Required action:
Reproduce word for word the line that contains "rintro ⟨-, -, -, -, -, hflush, -⟩" and every line after it to the end of the records, with nothing else added.
###
theorem flush_issues : Rules.Writes haltedFillState flushSite flushWord (0x200 + 16 * (0 : Fin 4).val) 1 := by decide +kernel

theorem flush_withdraws_waitingFill : waitsAfter (exec (.dqFlush flushSite flushWord) haltedFillState) = [] := by decide +kernel

/-- The state that the clause of the statement describes still holds the fill. -/
theorem clause_keeps_waitingFill :
    waitsAfter (.next (Rules.wrote haltedFillState flushSite flushWord
      ((haltedFillState.issuedCore flushSite).mapDq 0 (fun d =>
        { d with
          high := (1 : Nat).testBit 8, halt := false
          descs := dropAbandoned (d.descs.map (fun r => { r with abandoned := true })) })).settleStreams)) = [waitingFill] := by
  decide +kernel

/-- Refutes O7: the clause on FLUSH says what becomes of the queue and leaves the scratchpad alone, while a flush also withdraws the slot
fill that waits for an abandoned descriptor (log entry 32); `haltedFillState` holds such a fill. -/
theorem not_unitRegistersActWhenWritten : ¬ Obligations.UnitRegistersActWhenWritten := by
  unfold Obligations.UnitRegistersActWhenWritten
  rintro ⟨-, -, -, -, -, hflush, -⟩
  have heq := hflush flushSite flushWord haltedFillState 0 1 flush_issues rfl rfl rfl rfl
  have hmodel := flush_withdraws_waitingFill
  rw [heq, clause_keeps_waitingFill] at hmodel
  cases hmodel

end Sys2Proof.Machine
end

section
/-! PROOFS. The step of one core in which a thread enters a state of Table 4-1: what it reports to the module, and when the core has not
finished after it (R98, R107). -/

namespace Sys2Proof.Machine

/-! ### A thread changed twice -/

theorem Core.mapTh_mapTh (c : Core) (t : Fin 4) (f g : Thread → Thread) : (c.mapTh t f).mapTh t g = c.mapTh t (g ∘ f) := by
  simp [Core.mapTh]

theorem Core.mapTh_self {c : Core} {t : Fin 4} {f : Thread → Thread} (h : f (c.th t) = c.th t) : c.mapTh t f = c :=
  (Core.mapTh_congr (g := id) h).trans (by simp [Core.mapTh])

/-! ### Entering a state -/

/-- What a core reports once thread `t` has entered a state. -/
def Life.enter (l : Life) (t : Fin 4) (st : ThState) : Life := { l with st := l.st.set t (st, (l.st[t]).2) }

@[simp] theorem Core.life_setSt (c : Core) (e : Env) (t : Fin 4) (st : ThState) : (c.setSt e t st).life = c.life.enter t st := by
  unfold Core.setSt
  rw [Core.life_trace]
  simp only [Core.life, Life.enter, Core.mapTh]
  congr 1
  apply Vector.ext
  intro i hi
  simp [Vector.getElem_set]

/-- The state of a thread, and the halt asked of it, as the core reports them. -/
theorem Core.life_st (c : Core) (t : Fin 4) : c.life.st[t] = ((c.th t).st, (c.th t).haltAsked) := by
  simp [Core.life, Core.th]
###
Task solution:
  rintro ⟨-, -, -, -, -, hflush, -⟩
  have heq := hflush flushSite flushWord haltedFillState 0 1 flush_issues rfl rfl rfl rfl
  have hmodel := flush_withdraws_waitingFill
  rw [heq, clause_keeps_waitingFill] at hmodel
  cases hmodel

end Sys2Proof.Machine
end

section
/-! PROOFS. The step of one core in which a thread enters a state of Table 4-1: what it reports to the module, and when the core has not
finished after it (R98, R107). -/

namespace Sys2Proof.Machine

/-! ### A thread changed twice -/

theorem Core.mapTh_mapTh (c : Core) (t : Fin 4) (f g : Thread → Thread) : (c.mapTh t f).mapTh t g = c.mapTh t (g ∘ f) := by
  simp [Core.mapTh]

theorem Core.mapTh_self {c : Core} {t : Fin 4} {f : Thread → Thread} (h : f (c.th t) = c.th t) : c.mapTh t f = c :=
  (Core.mapTh_congr (g := id) h).trans (by simp [Core.mapTh])

/-! ### Entering a state -/

/-- What a core reports once thread `t` has entered a state. -/
def Life.enter (l : Life) (t : Fin 4) (st : ThState) : Life := { l with st := l.st.set t (st, (l.st[t]).2) }

@[simp] theorem Core.life_setSt (c : Core) (e : Env) (t : Fin 4) (st : ThState) : (c.setSt e t st).life = c.life.enter t st := by
  unfold Core.setSt
  rw [Core.life_trace]
  simp only [Core.life, Life.enter, Core.mapTh]
  congr 1
  apply Vector.ext
  intro i hi
  simp [Vector.getElem_set]

/-- The state of a thread, and the halt asked of it, as the core reports them. -/
theorem Core.life_st (c : Core) (t : Fin 4) : c.life.st[t] = ((c.th t).st, (c.th t).haltAsked) := by
  simp [Core.life, Core.th]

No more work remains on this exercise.